3
votes

I am using Spark 2.3 (Pyspark) to read data from an Elasticsearch 6.6 index.
The Spark job is attempting to create a df and is failing with a parse issue:

Spark Code:

df = spark.read.format("org.elasticsearch.spark.sql").option("es.resource.read", index_name).option("es.nodes", hosts).load()

Error Message:

org.elasticsearch.hadoop.rest.EsHadoopParsingException: Cannot parse value [2019/05/06 19:31:21] for field [GenerateTime]

I believe this is caused in part by the source date format not being in a recognized ISO 8601 format.

Also, in reading the Time/Date Mapping docs, I understand this can be addressed by creating a mapping but this will only affect new indexes and wont change the mapping of the historical indexes.

Question:

Is there a way to address this issue so that I can successfully read from the historical indexes via Spark (e.g. prior to any mapping changes that may be required)? I also, tried .option("es.mapping.date.rich", False) without any luck.

1
hey I've updated my answer with some more details. I just hope it helps!!Opster ES Ninja - Kamal

1 Answers

5
votes

I've created a sample document based on your data in ES 6.4/Spark 2.1 version and made use of the below code, in order to read GenerateTime field as text instead of date type in spark.

Mapping in ES

PUT somedateindex
{
  "mappings": {
    "mydocs":{
      "properties": {
        "GenerateTime": {
          "type": "date",
          "format": "yyyy/MM/dd HH:mm:ss"
        }
      }
    }
  }
}

Notice that the field is of date type in ES.

Spark Code to use date field in ES as String

Note that I've made use of the config option("es.mapping.date.rich", false)

    val spark = SparkSession
                .builder()
                .appName("Spark SQL basic example")
                .config("spark.master", "local")
                .getOrCreate()

    // For implicit conversions like converting RDDs to DataFrames
    import spark.implicits._

    val df = spark.read.format("org.elasticsearch.spark.sql")
            .option("es.resource.read","somedateindex")
            .option("es.nodes", "some_host_name")
            .option("es.mapping.date.rich", false)
            .option("es.port","9200")
            .load()

   df.show()
   df.printSchema()

Spark Code Result in my Eclipse Console:

19/05/13 03:10:53 INFO DAGScheduler: Job 1 finished: show at Elasticsearch.scala:134, took 9.424294 s
19/05/13 03:10:53 INFO CodeGenerator: Code generated in 21.256205 ms
+-------------------+
|       GenerateTime|
+-------------------+
|2019/05/06 19:31:21|
+-------------------+

root
 |-- GenerateTime: string (nullable = true)

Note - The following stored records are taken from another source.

/-- R106, CSUM_RANGE. -/
def Obligations.CsumRangeFeedsSpan : Prop :=
  (∀ s : State, writeCmd 0x00000003#32 s = exec .csumRange { s with cmd := 0x00000003#32 }) ∧
  (∀ s : State, s.argOff.toNat + s.argLen.toNat > 4096 → exec .csumRange s = .next (failed .range s)) ∧
  (∀ s : State, s.argOff.toNat + s.argLen.toNat ≤ 4096 →
    exec .csumRange s =
      .next { s with csum := (memRead s.argOff.toNat s.argLen.toNat s).foldl feed s.csum, lastErr := .ok }) ∧
  (∀ s t : State, s.argOff.toNat + s.argLen.toNat ≤ 4096 → exec .csumRange s = .next t →
    t.csum.odd = (s.csum.odd ^^ decide (s.argLen.toNat % 2 = 1))) ∧
  (∀ s : State, s.argLen = 0 → s.argOff.toNat ≤ 4096 → exec .csumRange s = .next { s with lastErr := .ok }) ∧
  (∀ s : State, s.argOff = 0xFFFFFFFF#32 → s.argLen = 2#32 → exec .csumRange s = .next (failed .range s)) ∧
  (∀ (c : Accumulator) (b b' : List Byte), feedAll (feedAll c b) b' = feedAll c (b ++ b')) ∧
  (∀ s t : State, s.csum = { acc := 0, pend := 0, odd := false } → memRead 6 3 s = [0x48#8, 0x69#8, 0x21#8] →
    s.argOff = 6#32 → s.argLen = 3#32 → exec .csumRange s = .next t →
    t.csum = { acc := 0x4869, pend := 0x21, odd := true })

/-- R107, CSUM_FINAL. -/
def Obligations.CsumFinalWritesResult : Prop :=
  (∀ s : State, writeCmd 0x00000004#32 s = exec .csumFinal { s with cmd := 0x00000004#32 }) ∧
  (∀ s : State, s.csum.odd = false → exec .csumFinal s = .next { s with result := ~~~s.csum.acc, lastErr := .ok }) ∧
  (∀ s : State, s.csum.odd = true →
    exec .csumFinal s =
      .next { s with result := ~~~(add1c s.csum.acc (s.csum.pend ++ 0x00#8)), lastErr := .ok }) ∧
  (∀ s : State, (readReg .result s).toNat = s.result.toNat) ∧
  (∀ s t : State, exec .csumFinal s = .next t → t.csum = s.csum ∧ exec .csumFinal t = .next t) ∧
  (∀ s t u : State, exec .csumClr s = .next t → exec .csumFinal t = .next u → readReg .result u = 0x0000FFFF#32) ∧
  (∀ s t : State,
    s.csum = feedAll { acc := 0, pend := 0, odd := false } [0x00, 0x01, 0xF2, 0x03, 0xF4, 0xF5, 0xF6, 0xF7] →
    exec .csumFinal s = .next t → s.csum.acc = 0xDDF2#16 ∧ readReg .result t = 0x0000220D#32)

/-- R108: verification recomputes and compares; payload FF FF with field 0xFFFF is not ok. -/
def Obligations.VerificationComparesChecksums : Prop :=
  (∀ (p : List Byte) (field : Half), checksumOk p field = true ↔ checksum p = field) ∧
  checksum [0xFF, 0xFF] = 0x0000#16 ∧ checksumOk [0xFF, 0xFF] 0xFFFF#16 = false ∧
  (∀ (b : List Byte) (seq : Word) (field computed : Half) (plen : Nat) (ok : Bool),
    decodeRx b = .data seq field computed plen ok → ok = checksumOk (b.drop 6) field)

/-- R109: no command treats a failed checksum as an error; DEC_RX records it and that is all, and no command's effect
on anything but the RX registers depends on CSUM_OK. -/
def Obligations.ChecksumMismatchIsAdvisory : Prop :=
  (∀ (s : State) (seq : Word) (field computed : Half) (plen : Nat), s.pktLen.toNat ≤ 4096 →
    decodeRx s.packet = .data seq field computed plen false →
    ∃ t, exec .decRx s = .next t ∧ t.lastErr = .ok ∧ t.sticky = s.sticky ∧ t.rx.kind = .data ∧
      t.rx.csumOk = false ∧ t.rx.plen = BitVec.ofNat 32 plen ∧ t.cntFail = s.cntFail + 1 ∧ t.cntPass = s.cntPass ∧
      SameMemory s t ∧ t.pktLen = s.pktLen) ∧
  (∀ (i : Instr) (s t : State) (b : Bool), exec i s = .next t →
    ∃ u, exec i { s with rx := { s.rx with csumOk := b } } = .next u ∧ { u with rx := t.rx } = t)

/-! ## The framer: encode -/

/-- R120: the pure encoders and their lengths. -/
def Obligations.EncodersAndLengths : Prop :=
  (∀ (s : Word) (p : List Byte), encodeData s p = u32be s ++ u16be (checksum p) ++ p) ∧
  (∀ (s : Word) (D : Digest), encodeEof s D = u32be s ++ [0x45#8, 0x4F#8, 0x46#8] ++ hex32 D) ∧
  (∀ s : Word, encodeBare s = u32be s ∧ encodeAck s = u32be s) ∧
  (∀ (s : Word) (p : List Byte), (encodeData s p).length = 6 + p.length) ∧
  (∀ (s : Word) (D : Digest), (encodeEof s D).length = 39) ∧
  (∀ s : Word, (encodeBare s).length = 4 ∧ (encodeAck s).length = 4 ∧ encodeBare s = encodeAck s)

/-- R121, ENC_DATA. -/
def Obligations.EncDataFramesPayload : Prop :=
  (∀ s : State, writeCmd 0x00000010#32 s = exec .encData { s with cmd := 0x00000010#32 }) ∧
  (∀ s : State, s.chunkMax.toNat > 4090 → exec .encData s = .next (failed .config s)) ∧
  (∀ s : State, s.chunkMax.toNat ≤ 4090 → s.payLen.toNat > s.chunkMax.toNat →
    exec .encData s = .next (failed .lenRange s)) ∧
  (∀ s : State, s.chunkMax.toNat ≤ 4090 → s.payLen.toNat ≤ s.chunkMax.toNat →
    ∃ t, exec .encData s = .next t ∧
      t = { s with pbuf := t.pbuf, pktLen := BitVec.ofNat 32 (6 + s.payLen.toNat)
                   result := checksum (memRead 6 s.payLen.toNat s), lastErr := .ok } ∧
      memRead 0 (6 + s.payLen.toNat) t = encodeData s.seq (memRead 6 s.payLen.toNat s) ∧
      SameMemoryOutside 0 6 s t ∧
      (s.payLen = 0 → t.pktLen = 6 ∧ memRead 0 6 t = u32be s.seq ++ [0xFF#8, 0xFF#8]) ∧
      (s.payLen = 4090 → t.pktLen = 4096) ∧
      (s.seq = 0xFFFFFFFF#32 → memRead 0 4 t = [0xFF#8, 0xFF#8, 0xFF#8, 0xFF#8]) ∧
      (t.result = 0x454F#16 → 1 ≤ s.payLen.toNat → s.pbufByte 6 = 0x46#8 →
        ∃ flen valid D, decodeRx t.packet = .eof s.seq flen valid D)) ∧
  (∀ s t : State, s.seq = 1 → s.payLen = 3 → s.chunkMax = 4090 → memRead 6 3 s = [0x48#8, 0x69#8, 0x21#8] →
    exec .encData s = .next t →
    memRead 0 9 t = [0x00, 0x00, 0x00, 0x01, 0x96, 0x96, 0x48, 0x69, 0x21] ∧ t.pktLen = 9 ∧
      readReg .result t = 0x00009696#32)

/-- R122, ENC_EOF. -/
def Obligations.EncEofFramesDigest : Prop :=
  (∀ s : State, writeCmd 0x00000011#32 s = exec .encEof { s with cmd := 0x00000011#32 }) ∧
  (∀ s : State, ∃ t, exec .encEof s = .next t ∧
    t = { s with pbuf := t.pbuf, pktLen := 39, lastErr := .ok } ∧
    memRead 0 4 t = u32be s.seq ∧ memRead 4 3 t = [0x45#8, 0x4F#8, 0x46#8] ∧
    memRead 7 32 t = hex32 (s.dig0 ++ s.dig1 ++ s.dig2 ++ s.dig3) ∧ SameMemoryOutside 0 39 s t) ∧
  hex32 0 = List.replicate 32 0x30#8 ∧
  (∀ s t : State, s.seq = 3 → s.dig0 = 0x00112233#32 → s.dig1 = 0x44556677#32 → s.dig2 = 0x8899AABB#32 →
    s.dig3 = 0xCCDDEEFF#32 → exec .encEof s = .next t →
    memRead 0 7 t = [0x00, 0x00, 0x00, 0x03, 0x45, 0x4F, 0x46] ∧
    memRead 7 32 t =
      [0x30, 0x30, 0x31, 0x31, 0x32, 0x32, 0x33, 0x33, 0x34, 0x34, 0x35, 0x35, 0x36, 0x36, 0x37, 0x37,
       0x38, 0x38, 0x39, 0x39, 0x61, 0x61, 0x62, 0x62, 0x63, 0x63, 0x64, 0x64, 0x65, 0x65, 0x66, 0x66] ∧
    t.pktLen = 39)

/-- R123, ENC_EOF_BARE. -/
def Obligations.EncEofBareFramesSeq : Prop :=
  (∀ s : State, writeCmd 0x00000012#32 s = exec .encEofBare { s with cmd := 0x00000012#32 }) ∧
  (∀ s : State, ∃ t, exec .encEofBare s = .next t ∧
    t = { s with pbuf := t.pbuf, pktLen := 4, lastErr := .ok } ∧
    memRead 0 4 t = u32be s.seq ∧ SameMemoryOutside 0 4 s t) ∧
  (∀ s t u : State, exec .encEofBare s = .next t → exec .encAck s = .next u →
    memRead 0 t.pktLen.toNat t = memRead 0 u.pktLen.toNat u) ∧
  (∀ s t : State, s.seq = 0x00000007#32 → exec .encEofBare s = .next t →
    memRead 0 4 t = [0x00, 0x00, 0x00, 0x07] ∧ t.pktLen = 4)

/-- R124, ENC_ACK: the payload of a decoded packet survives it, and with SEQ = RX_SEQ so does every byte. -/
def Obligations.EncAckFramesSeq : Prop :=
  (∀ s : State, writeCmd 0x00000013#32 s = exec .encAck { s with cmd := 0x00000013#32 }) ∧
  (∀ s : State, ∃ t, exec .encAck s = .next t ∧
    t = { s with pbuf := t.pbuf, pktLen := 4, lastErr := .ok } ∧
    memRead 0 4 t = u32be s.seq ∧ SameMemoryOutside 0 4 s t) ∧
  (∀ s t u : State, exec .encAck s = .next t → exec .encEofBare s = .next u →
    memRead 0 t.pktLen.toNat t = memRead 0 u.pktLen.toNat u) ∧
  (∀ s u t : State, exec .decRx s = .next u → u.rx.kind = .data → u.lastErr = .ok →
    exec .encAck { u with seq := u.rx.seq } = .next t → SameMemory s t ∧ t.pktLen = 4) ∧
  (∀ s u t : State, s.pktLen.toNat ≤ 4096 → 6 ≤ s.pktLen.toNat → memRead 0 4 s = [0x00, 0x00, 0x00, 0x02] →
    exec .decRx s = .next u → exec .encAck { u with seq := 2 } = .next t →
    memRead 0 4 t = [0x00, 0x00, 0x00, 0x02] ∧ t.pktLen = 4)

19/05/13 03:10:53 INFO SparkUI: Stopped Spark web UI at....

Notice that printSchema shows that table has a single column GenerateTime which is of type string.

If you do not want to go ahead and change the mappings the above should help you.

I recommend to have date fields in date format rather than text and that too in ISO-8601 supported format, that way when type inference kicks-in, you end up getting data in correct type in Spark and you can simply focus on business logic, many times the correct solution lies in how we store the data rather than how we process it.

Spark code to convert String into Timestamp/Date

However, if for some reason you are not able to change the mappings from the source i.e. elasticsearch, you can further add the below code to transform the string value into timestamp using the below code:

    import org.apache.spark.sql.functions._

    //String into Timestamp Transformation
    val df2_timestamp = df.withColumn("GenerateTime_timestamp",  from_unixtime(unix_timestamp($"GenerateTime", "yyyy/MM/dd HH:mm:ss")).cast(TimestampType))
    df2_timestamp.show(false)
    df2_timestamp.printSchema();

If you run the above code, you'd see the output as below:

19/05/14 11:33:10 INFO CodeGenerator: Code generated in 23.742359 ms
+-------------------+----------------------+
|GenerateTime       |GenerateTime_timestamp|
+-------------------+----------------------+
|2019/05/06 19:31:21|2019-05-06 19:31:21.0 |
+-------------------+----------------------+

root
 |-- GenerateTime: string (nullable = true)
 |-- GenerateTime_timestamp: timestamp (nullable = true)

19/05/14 11:33:10 INFO SparkContext: Invoking stop() from shutdown hook

Also note that my solution is in Scala. Let me know if it helps!